-- Problem requirements --
For this exercise, return exactly the lines of the material below that begin at the one with "def MotionState.loads (m" and stop after the one with "of the view -/".

*** Task data ***

-- ==== Sys2Proof/Proofs/TableLockLaw.lean ====
section
/-! The table lock (R28, R30, R47, R49): the view of the part that the lock speaks of, the few changes that a move makes to it,
and that each of them keeps the lock. -/

namespace Sys2Proof.Machine

/-! ## The view of the lock -/

structure LockView where
  state : MotionState
  loadCount : Nat
  summary : CalSummary
  toMc : Nat
  fromMc : List McToMs
  toTe : Nat
  fromTe : Nat
  cal : CalSummary
  store : StoreState
  held : StoreState
  storeStates : List StoreState

def State.lockView (s : State) : LockView :=
  { state := s.ms.state, loadCount := s.ms.loadCount, summary := s.ms.summary, toMc := loadsToMc s.paths.msToMc
    fromMc := s.paths.mcToMs, toTe := loadsToTe s.paths.msToTe, fromTe := s.paths.teOutcomes.length
    cal := s.mc.cal.summary, store := s.sp.state, held := s.cp.store, storeStates := s.paths.storeStates }

/-- IDLE and FAULTED, where tables may be loaded. -/
def MotionState.loads (m : MotionState) : Prop := m = .idle ∨ m = .faulted

/-- The summary stands ahead of the outcome of its load. -/
def LockView.Ahead (v : LockView) : Prop :=
  latest v.summary (summariesToMs v.fromMc) = v.cal ∧
    (v.fromMc = [] ∨ endsInOutcome v.fromMc = true ∨ (v.summary = .empty ∧ v.fromMc.length = 1))

structure LockView.Locked (v : LockView) : Prop where
  count : v.loadCount = v.toMc + outcomesToMs v.fromMc + v.toTe + v.fromTe
  ahead : v.Ahead
  closed : ¬ v.state.loads → v.loadCount = 0 ∧ v.fromMc = [] ∧ v.summary = v.cal
  loading : v.store = .loading →
    v.held = .loading ∧ v.storeStates = [] ∧ v.state.loads ∧ v.loadCount = 0 ∧ v.fromMc = [] ∧ v.summary = .empty

theorem State.tablesLocked_iff (s : State) : s.TablesLocked ↔ s.lockView.Locked := by
  constructor
  · rintro ⟨count, ahead, closed, loading⟩
    exact ⟨count, ahead, fun h => closed (fun i => h (.inl i)) fun f => h (.inr f), loading⟩
  · rintro ⟨count, ahead, closed, loading⟩
    exact ⟨count, ahead, fun i f => closed fun h => h.elim i f, loading⟩

/-! ## The changes of the view -/

inductive LockChange (v : LockView) : LockView → Prop
  | same : LockChange v v
  | state (m : MotionState) (h : v.state.loads → m.loads ∨ (v.loadCount = 0 ∧ v.summary.frame.isSome = true)) :
    LockChange v { v with state := m }
  | calLoad (loads : v.state.loads) (ready : v.held ≠ .loading) :
    LockChange v { v with loadCount := v.loadCount + 1, toMc := v.toMc + 1 }
  | evalLoad (loads : v.state.loads) (ready : v.held ≠ .loading) :
    LockChange v { v with loadCount := v.loadCount + 1, toTe := v.toTe + 1 }
  | mcOutcome (o : LoadOutcome) (rest : List McToMs) (h : v.fromMc = .outcome o :: rest) :
    LockChange v { v with loadCount := v.loadCount - 1, fromMc := rest }
  | teOutcome (h : 0 < v.fromTe) : LockChange v { v with loadCount := v.loadCount - 1, fromTe := v.fromTe - 1 }
  | summary (c : CalSummary) (rest : List McToMs) (h : v.fromMc = .summary c :: rest) :
    LockChange v { v with summary := c, fromMc := rest }
  | mcLoad (h : 0 < v.toMc) (sums : List McToMs) (o : LoadOutcome) (cal : CalSummary)
      (sent : (sums = [] ∧ cal = v.cal) ∨ sums = [.summary cal]) :
    LockChange v { v with toMc := v.toMc - 1, fromMc := v.fromMc ++ (sums ++ [.outcome o]), cal := cal }
  | loaded (cal : CalSummary) (h : v.store = .loading) :
    LockChange v { v with
      store := .ready, storeStates := v.storeStates ++ [.ready], fromMc := v.fromMc ++ [.summary cal], cal := cal }
  | storing (x : StoreState) (h : x ≠ .loading) : LockChange v { v with store := x, storeStates := v.storeStates ++ [x] }
  | teLoad (h : 0 < v.toTe) : LockChange v { v with toTe := v.toTe - 1, fromTe := v.fromTe + 1 }
  | noticed (x : StoreState) (rest : List StoreState) (h : v.storeStates = x :: rest) :
    LockChange v { v with held := x, storeStates := rest }

@[simp] theorem endsInOutcome_cons_cons (a b : McToMs) (l : List McToMs) :
    endsInOutcome (a :: b :: l) = endsInOutcome (b :: l) := by
  cases a <;> rfl

/-- With nothing counted no load stands behind a summary: what is under way is at most the summary of autoload. -/
theorem LockView.Locked.fromMc_of_count_zero {v : LockView} (h : v.Locked) (zero : v.loadCount = 0) :
    v.fromMc = [] ∨ (v.summary = .empty ∧ v.fromMc.length = 1) := by
  have count := h.count
  rcases h.ahead.2 with none | ends | first
  · exact .inl none
  · have := outcomesToMs_pos_of_endsInOutcome _ ends
    omega
  · exact .inr first

/-- Taking the oldest message of MC leaves what stands behind it in order. -/
theorem LockView.Ahead.tail {v : LockView} {m : McToMs} {rest : List McToMs} {c : CalSummary} (h : v.Ahead)
    (head : v.fromMc = m :: rest) (held : latest c (summariesToMs rest) = latest v.summary (summariesToMs (m :: rest))) :
    LockView.Ahead { v with summary := c, fromMc := rest } := by
  obtain ⟨newest, order⟩ := h
  rw [head] at newest order
  refine ⟨held.trans newest, ?_⟩
  cases rest with
  | nil => exact .inl rfl
  | cons b l => exact .inr (.inl (by simpa using order))

theorem LockView.Locked.taken {v : LockView} {m : McToMs} {rest : List McToMs} (h : v.Locked) (head : v.fromMc = m :: rest) :
    v.state.loads ∧ v.store ≠ .loading := by
  have some_under_way : v.fromMc ≠ [] := by simp [head]
  exact ⟨Classical.by_contradiction fun closed => some_under_way (h.closed closed).2.1,
    fun loading => some_under_way (h.loading loading).2.2.2.2.1⟩

theorem LockView.Locked.counted {v : LockView} (h : v.Locked) (some_load : 0 < v.loadCount) :
    v.state.loads ∧ v.store ≠ .loading :=
  ⟨Classical.by_contradiction fun closed => some_load.ne' (h.closed closed).1,
    fun loading => some_load.ne' (h.loading loading).2.2.2.1⟩

theorem LockChange.locked {v w : LockView} (c : LockChange v w) (h : v.Locked) : w.Locked := by
  have count := h.count
  cases c with
  | same => exact h
  | state m enters =>
    refine ⟨count, h.ahead, fun closed => ?_, fun loading => ?_⟩
    · by_cases was : v.state.loads
      · obtain ⟨zero, frame⟩ := (enters was).resolve_left closed
        have none : v.fromMc = [] := by
          rcases h.fromMc_of_count_zero zero with none | ⟨empty, -⟩
          · exact none
          · rw [empty] at frame; exact absurd frame (by decide)
        refine ⟨zero, none, ?_⟩
        have newest := h.ahead.1
        rwa [none] at newest
      · exact h.closed was
    · obtain ⟨held, states, loads, zero, none, empty⟩ := h.loading loading
      refine ⟨held, states, (enters loads).resolve_right ?_, zero, none, empty⟩
      rintro ⟨-, frame⟩
      rw [empty] at frame
      exact absurd frame (by decide)
  | calLoad loads ready =>
    exact ⟨by simp only [count]; omega, h.ahead, fun closed => absurd loads closed,
      fun loading => absurd (h.loading loading).1 ready⟩
  | evalLoad loads ready =>
    exact ⟨by simp only [count]; omega, h.ahead, fun closed => absurd loads closed,
      fun loading => absurd (h.loading loading).1 ready⟩
  | mcOutcome o rest head =>
    obtain ⟨loads, settled⟩ := h.taken head
    rw [head] at count
    refine ⟨?_, h.ahead.tail head rfl, fun closed => absurd loads closed, fun loading => absurd loading settled⟩
    simp only [count, outcomesToMs]
    omega
  | teOutcome some_outcome =>
    obtain ⟨loads, settled⟩ := h.counted (by omega)
    exact ⟨by simp only [count]; omega, h.ahead, fun closed => absurd loads closed, fun loading => absurd loading settled⟩
  | summary c rest head =>
    obtain ⟨loads, settled⟩ := h.taken head
    rw [head] at count
    exact ⟨by simp only [count, outcomesToMs], h.ahead.tail head (by simp only [summariesToMs, latest_cons]),
      fun closed => absurd loads closed, fun loading => absurd loading settled⟩
  | mcLoad some_load sums o cal sent =>
    obtain ⟨loads, settled⟩ := h.counted (by omega)
    refine ⟨?_, ⟨?_, .inr (.inl ?_)⟩, fun closed => absurd loads closed, fun loading => absurd loading settled⟩
    · rcases sent with ⟨rfl, -⟩ | rfl <;> simp only [count, outcomesToMs_append, outcomesToMs] <;> omega
    · rcases sent with ⟨rfl, rfl⟩ | rfl
      · simpa [summariesToMs] using h.ahead.1
      · simp [summariesToMs]
    · rw [← List.append_assoc]; exact endsInOutcome_append_outcome _ o
  | loaded cal was =>
    obtain ⟨held, states, loads, zero, none, empty⟩ := h.loading was
    refine ⟨by simp [count, outcomesToMs], ⟨by simp [summariesToMs], .inr (.inr ⟨empty, by simp [none]⟩)⟩,
      fun closed => absurd loads closed, fun loading => StoreState.noConfusion loading⟩
  | storing x settled => exact ⟨count, h.ahead, h.closed, fun loading => absurd loading settled⟩
  | teLoad some_load =>
    obtain ⟨loads, settled⟩ := h.counted (by omega)
    exact ⟨by simp only [count]; omega, h.ahead, fun closed => absurd loads closed, fun loading => absurd loading settled⟩
  | noticed x rest head =>
    refine ⟨count, h.ahead, h.closed, fun loading => ?_⟩
    have none := (h.loading loading).2.1
    rw [head] at none
    cases none

/-! ## What a move of MS does to the view -/

/-- A JOG or an ARM is refused with a load under way or without a Frame Table (R51, R77). -/
theorem MsDesk.jogRefusal_none {d : MsDesk} (h : d.jogRefusal = none) : d.ms.loadCount = 0 ∧ d.ms.summary.frame.isSome = true := by
  unfold MsDesk.jogRefusal at h
  split at h
  · cases h
  next noLoad =>
  split at h
  · cases h
  next complete =>
  simp only [not_or, Option.isNone_iff_eq_none] at complete
  exact ⟨by omega, Option.isSome_iff_ne_none.2 complete.1⟩

theorem MsDesk.armRefusal_none {d : MsDesk} (h : d.armRefusal = none) : d.ms.loadCount = 0 ∧ d.ms.summary.frame.isSome = true := by
  unfold MsDesk.armRefusal at h
  simp only at h
  split at h
  · cases h
  split at h
  · cases h
  split at h
  · cases h
  next noLoad =>
  split at h
  · cases h
  split at h
  · cases h
  next complete =>
  simp only [not_or, Option.isNone_iff_eq_none] at complete
  exact ⟨by omega, Option.isSome_iff_ne_none.2 complete.1⟩

theorem MsDesk.answerArm_state (d : MsDesk) (st : Status) (p : Payload) : (d.answerArm st p).ms.state = d.ms.state := by
  unfold MsDesk.answerArm
  split <;> rfl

*** End of Task data ***

-- Answer section --
def MotionState.loads (m : MotionState) : Prop := m = .idle ∨ m = .faulted

/-- The summary stands ahead of the outcome of its load. -/
def LockView.Ahead (v : LockView) : Prop :=
  latest v.summary (summariesToMs v.fromMc) = v.cal ∧
    (v.fromMc = [] ∨ endsInOutcome v.fromMc = true ∨ (v.summary = .empty ∧ v.fromMc.length = 1))

structure LockView.Locked (v : LockView) : Prop where
  count : v.loadCount = v.toMc + outcomesToMs v.fromMc + v.toTe + v.fromTe
  ahead : v.Ahead
  closed : ¬ v.state.loads → v.loadCount = 0 ∧ v.fromMc = [] ∧ v.summary = v.cal
  loading : v.store = .loading →
    v.held = .loading ∧ v.storeStates = [] ∧ v.state.loads ∧ v.loadCount = 0 ∧ v.fromMc = [] ∧ v.summary = .empty

theorem State.tablesLocked_iff (s : State) : s.TablesLocked ↔ s.lockView.Locked := by
  constructor
  · rintro ⟨count, ahead, closed, loading⟩
    exact ⟨count, ahead, fun h => closed (fun i => h (.inl i)) fun f => h (.inr f), loading⟩
  · rintro ⟨count, ahead, closed, loading⟩
    exact ⟨count, ahead, fun i f => closed fun h => h.elim i f, loading⟩

/-! ## The changes of the view -/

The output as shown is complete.